19 The Chief Judge fully appreciated the serious part the applicant was playing in the organisation. Had he had the benefit of the reasons in Olbrich, I do not consider he would have used the term "courier". This term does mask what the applicant did but the sentencing Judge, nevertheless accurately appreciated what he actually did. His Honour did accept, without further proof, what was said from the bar table in respect of the fee the applicant said he was receiving. It is apparent that because of the other factors present showing the serious level at which the applicant was carrying out the offence, the suggested fee was of little consequence and his Honour did not see it as mitigation. The applicant played a very significant part in a planned importation and that is sufficient to show that he was offending to a high degree. He is a different type of person from the type of offender referred to in the guidelines in Wong. The starting point referred to by the Chief Judge was fully justified on the facts before him.
20 The next ground claims that his Honour gave an insufficient reduction for the co-operation with the police and the promise to give evidence. There was in fact the reduction from a 15 year term of 3-1/2 years for matters referred to in s 21E of the Crimes Act and a further 1-1/2 years for the fast track plea. It was submitted in argument that his Honour did not apportion the sentence between past and future co-operation. His Honour had before him an undertaking to do certain things in the future. He said that because of these undertakings it was necessary for him to have regard to s 21E of the Crimes Act. He reduced the sentence by three and a half years because of the impact of the factors referred to in the section. It could not be said, and the grounds do not say, that his Honour failed to comply with the section. The material his Honour had showed there had been some past co-operation and the question is whether this had been sufficiently recognised. The nature of the material is such that it would be difficult to make a separate assessment.

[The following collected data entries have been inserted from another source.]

/-! ### Hard repairs (R448) -/

/-- A spare row takes a row of an array. -/
def State.useSpare (s : State) (a bank row spare : Nat) : State :=
  let used := setBit (SMap.get 0 s.ecc.spareUsed (a * 64 + bank)) spare true
  let ecc : EccSt := { s.ecc with spareUsed := SMap.set 0 s.ecc.spareUsed (a * 64 + bank) used }
  { s with remap := SMap.insert s.remap ((a * 64 + bank) * 8192 + row) (8192 + spare), ecc := ecc }

/-- A hard row spare takes the lowest free spare row of its bank. -/
def State.hardRow (s : State) (m bank row : Nat) : State :=
  let a := engArray m
  match s.freeSpares a bank with
  | [] => s
  | spare :: _ => if s.physRow a bank row ≠ row ∨ 256 ≤ s.remapUsed a then s else s.useSpare a bank row spare

/-- A hard via remap, or a spare via that is unusable. -/
def State.hardRemap (s : State) (m g pos : Nat) : State :=
  if 16 ≤ s.fget (remapFld m g) then s
  else if pos = 15 then (s.fset (remapFld m g) 31).markVia m (60 + g)
  else ((s.fset (remapFld m g) (16 + pos)).markVia m (viaAt g pos)).mastRemapped m

/-- An index is served by its die's spare from now on. -/
def State.substitute (s : State) (k : Nat) : State :=
  ((s.setFlag (pcStateFld k 6) true).fset (ECC.SPARE_STAT_STATE (pcDie k)) 3).fset (ECC.SPARE_STAT_INDEX (pcDie k)) k

/-- The spare of a die has failed. -/
def State.failSpare (s : State) (d : Nat) : State :=
  let s := if s.fget (ECC.SPARE_STAT_STATE d) = 3 then s else s.fset (ECC.SPARE_STAT_INDEX d) 0x7F
  (s.fset (ECC.SPARE_STAT_STATE d) 4).setFlag (ECC.CAP_LOSS_SPARE_LOST d) true

/-- A fence that REPAIR carries: the index is fenced without an event and stays so. -/
def State.hardFence (s : State) (k : Nat) : State :=
  let d := pcDie k
  let m := s.engineOf k
  let s := (s.setEngBit DCH.FENCE_ENG m true).setEngBit DCH.FENCE_PERM_ENG m true
  let s := (s.setFlag (pcStateFld k 7) true).fset (ECC.CAP_LOSS_LOST d) (setBit (s.fget (ECC.CAP_LOSS_LOST d)) (k % 16) true)
  if s.onSpare k then s.failSpare d else s

/-- One REPAIR entry. -/
def State.hardEntry (s : State) (x : Nat) : State :=
  let m := bits x 22 8
  if x = 0 ∨ s.entryBad x then s
  else if x / 2 ^ 30 = 1 then s.hardRow m (bits x 20 2 * 16 + bits x 16 4) (bits x 3 13)
  else if x / 2 ^ 30 = 2 then s.hardRemap m (bits x 20 2) (bits x 16 4)
  else if engNo m = 16 then s
  else
    let k := 16 * (m / 17) + engNo m
    if s.fenced k then s
    else if bitAt x 21 then s.hardFence k
    else if s.onSpare k ∨ s.fget (ECC.SPARE_STAT_STATE (pcDie k)) ≠ 0 then s
    else s.substitute k

/-- The entries in use apply in ascending order. -/
def State.hardEntries (s : State) : State := s.repairEntries.foldl (fun (s : State) e => s.hardEntry e.2) s

/-! ### Mast training (R333) -/

/-- Training of every assembled mast. -/
def State.trainAll (s : State) (o : BootObs) : State := s.engines.foldl (fun (s : State) m => s.trainMast m (trainOf o.vias m)) s

/-- The D4 relays train in at most 3 attempts. -/
def State.trainRelays (s : State) (fails : Nat) : State :=
  if s.dies ≠ 8 then s
  else if 3 ≤ fails then s.fset STK.ORG_RELAY_STATE 0
  else (s.setFlag STK.ORG_RELAY_PWR true).fset STK.ORG_RELAY_STATE 2

/-! ### Quick BIST and repair (R334, R335, R338, Table 11.3) -/

/-- Soft row spares of the failing rows of an array; its failing spare rows are not used. -/
def State.spareRows (s : State) (m : Nat) (fails : List (Nat × Nat)) : State :=
  let a := engArray m
  let d := engDie m
  let rows := failRows fails
  rows.foldl (fun (s : State) r =>
    if r.2.2 then
      let used := setBit (SMap.get 0 s.ecc.spareUsed (a * 64 + r.1)) r.2.1 true
      { s with ecc := { s.ecc with spareUsed := SMap.set 0 s.ecc.spareUsed (a * 64 + r.1) used } }
    else
      match s.goodSpares a r.1 rows with
      | [] => s
      | spare :: _ =>
        let s := s.useSpare a r.1 r.2.1 spare
        let s : State := { s with ecc := { s.ecc with soft := s.ecc.soft ++ [(a * 64 + r.1) * 8192 + r.2.1] } }
        let s := (s.bumpSat STK.FAIL_CNT_ROWS_SPARED 1).bumpSat (STK.DIE_REPAIR_ROWS_BOOT d) 1
        s.hardenRow m (r.1 / 16) (r.1 % 16) r.2.1) s

/-- Records of quick BIST, with the engines that failed. -/
def State.noteBist (s : State) (m action : Nat) (fails : List (Nat × Nat)) : State :=
  let s := s.noteTest m 0 action fails
  if fails = [] then s
  else s.fset (STK.DIE_BIST_ENG_FAIL (engDie m)) (setBit (s.fget (STK.DIE_BIST_ENG_FAIL (engDie m))) (engNo m) true)

/-- A failed index that no spare takes is fenced, unless `n` failures beyond its spare came before it in this boot; their
number now (Table 11.4, cause 3). -/
def State.bootFence (s : State) (k e cause n : Nat) : State × Nat :=
  let d := pcDie k
  if 0 < n then (s, n + 1)
  else
    let s := (s.permFence k cause).bumpSat STK.BIST_SUM_PC_FENCED 1
    ((s.setFlag (STK.DIE_REPAIR_FENCE_VALID d) true).fset (STK.DIE_REPAIR_FENCE_ENG d) e, 1)

/-- A degraded mast whose index stays in service has its mat erased, at risk. -/
def State.keepDegraded (s : State) (m k : Nat) : State :=
  let s := (s.fset (ECC.PC_MAT_MAT k) (s.fget (STK.MAST_STAT_MAT m))).setFlag (ECC.PC_MAT_ERASED k) true
  (s.int I.ecc 3).setFlag (ECC.PC_HEAL_AT_RISK k) true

Giving information which could lead to the arrest of others would have little or no value if the applicant later refused to testify. I consider it open, in this particular case, to assess the matter in the way his Honour did. The total deduction his Honour made was one third. His Honour gave careful consideration to the factors before him and I am not persuaded that he was wrong and in particular I do not consider there is any error in the final sentence of 10 years. One of the factors that must be
(Page 12)
- taken into account is the serious nature of the offending. Had the offender been incidentally involved in the enterprise, then the factors referred may well result in a greater reduction. He was heavily involved in the enterprise and this must have a bearing on the ultimate sentence the applicant is called upon to serve.

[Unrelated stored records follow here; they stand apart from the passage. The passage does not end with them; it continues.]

/-- Staging on its accepting path: what is staged, the dirty bit and the answer. -/
def Obligations.StagingPacketsComplete : Prop :=
  (∀ (h : Halyard) (s : State), s.takes 0x30 h (stageLen 4 14) → firstBad (entriesOf 4 h.payload) classBad = none →
    (s.stageOwned = true → s.ownsStage h = true) → s.mgc.commit = none → exec (.stageClass h) s = .next (
      let u := (s.begun 0x30 h).takeStage h
      let t := u.mgc.staged
      let v : State :=
        { u with mgc := { u.mgc with staged := { t with cls := (entriesOf 4 h.payload).foldl (fun (m : SMap (List Nat)) e => SMap.insert m (nth e 0) (e.drop 1)) t.cls } } }
      (v.fset MGC.COMMIT_STAGE_DIRTY (setBit (v.fget MGC.COMMIT_STAGE_DIRTY) 0 true)).replyOk 0x30 h [])) ∧
  (∀ (h : Halyard) (s : State), s.takes 0x31 h (stageLen 1 58) → firstBad (entriesOf 1 h.payload) reqmapBad = none →
    (s.stageOwned = true → s.ownsStage h = true) → s.mgc.commit = none → exec (.stageReqmap h) s = .next (
      let u := (s.begun 0x31 h).takeStage h
      let t := u.mgc.staged
      let v : State :=
        { u with mgc := { u.mgc with staged := { t with reqmap := h.payload.foldl (fun (m : SMap Nat) w => SMap.insert m (bits w 16 12) (bits w 0 6)) t.reqmap } } }
      (v.fset MGC.COMMIT_STAGE_DIRTY (setBit (v.fget MGC.COMMIT_STAGE_DIRTY) 1 true)).replyOk 0x31 h [])) ∧
  (∀ (h : Halyard) (s : State), s.takes 0x32 h (stageLen 1 1) → firstBad [h.payload] addrmapBad = none →
    (s.stageOwned = true → s.ownsStage h = true) → s.mgc.commit = none → exec (.stageAddrmap h) s = .next (
      let u := (s.begun 0x32 h).takeStage h
      let t := u.mgc.staged
      let v : State := { u with mgc := { u.mgc with staged := { t with addrmap := some (arg h 0) } } }
      (v.fset MGC.COMMIT_STAGE_DIRTY (setBit (v.fget MGC.COMMIT_STAGE_DIRTY) 2 true)).replyOk 0x32 h [])) ∧
  (∀ (h : Halyard) (s : State), s.takes 0x33 h (stageLen 3 19) → firstBad (entriesOf 3 h.payload) guardBad = none →
    (s.stageOwned = true → s.ownsStage h = true) → s.mgc.commit = none → exec (.stageGuard h) s = .next (
      let u := (s.begun 0x33 h).takeStage h
      let t := u.mgc.staged
      let v : State := { u with mgc := { u.mgc with staged := (entriesOf 3 h.payload).foldl Staged.putGuard t } }
      (v.fset MGC.COMMIT_STAGE_DIRTY (setBit (v.fget MGC.COMMIT_STAGE_DIRTY) 3 true)).replyOk 0x33 h [])) ∧
  (∀ (h : Halyard) (s : State), s.takes 0x34 h (stageLen 1 58) → firstBad (entriesOf 1 h.payload) evtcfgBad = none →
    (s.stageOwned = true → s.ownsStage h = true) → s.mgc.commit = none → exec (.stageEvtcfg h) s = .next (
      let u := (s.begun 0x34 h).takeStage h
      let t := u.mgc.staged
      let v : State := { u with mgc := { u.mgc with staged := h.payload.foldl Staged.putEvt t } }
      (v.fset MGC.COMMIT_STAGE_DIRTY (setBit (v.fget MGC.COMMIT_STAGE_DIRTY) 4 true)).replyOk 0x34 h []))

/-- The commit of staged configuration, its application, and the two ways to drop it. -/
def Obligations.CommitAndDiscardComplete : Prop :=
  (∀ (h : Halyard) (s : State), s.takes 0x38 h (fixedLen 1) → s.stageOwned = true → s.ownsStage h = true →
    bits (arg h 0) 0 5 ≠ 0 → bits (arg h 0) 0 5 &&& s.fget MGC.COMMIT_STAGE_DIRTY = bits (arg h 0) 0 5 → s.inSail = true →
    s.pw.entry = none → s.pw.slot = none → s.mgc.commit = none →
    (bitAt (bits (arg h 0) 0 5) 2 = true → s.fget MGC.QUIESCE_PORTS = 0xFF) → s.stagedFault (bits (arg h 0) 0 5) = none →
    exec (.commit h) s = .next ((s.begun 0x38 h).startCommit h (bits (arg h 0) 0 5))) ∧
  (∀ (c : CommitSt) (s : State), s.mclk = true → s.commitStep.mgc.commit = some c → s.commitStep.mclk = true →
    c.flushing = false → c.held = false → s.commitStep.stk.relay = none → exec .commitApplied s = .next
    (s.commitStep.applyCommit c)) ∧
  (∀ (h : Halyard) (s : State), s.takes 0x39 h (fixedLen 0) → s.stageOwned = true → s.ownsStage h = true →
    s.mgc.commit = none → exec (.discard h) s = .next (((s.begun 0x39 h).dropStaging).replyOk 0x39 h [])) ∧
  (∀ (s : State), s.mclk = true → s.stageOwned = true → s.mgc.commit = none → exec .stageTimeout s = .next (s.dropStaging.int
    I.mgc 2))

21 At the hearing of this appeal the applicant was given leave to add a ground alleging that the conviction was invalid as the section under which he was convicted was contrary to s 80 of the Constitution and did not create an offence known to the law of the Commonwealth of Australia. No argument was to be submitted on these and it was submitted that this was made out of caution in case it were necessary to keep the matter open if there were a finding by the High Court to this effect. The grounds relate to a proposed appeal against conviction as distinct from sentence. If the conviction were set aside, then by reason of that the sentence would also be set aside. Nothing need to be said about them as they are not grounds relating to an appeal against sentence.
22 I would refuse the application for leave.
23 MURRAY J: I agree with the reasons of Kennedy and Pidgeon JJ. Leave to appeal should be refused.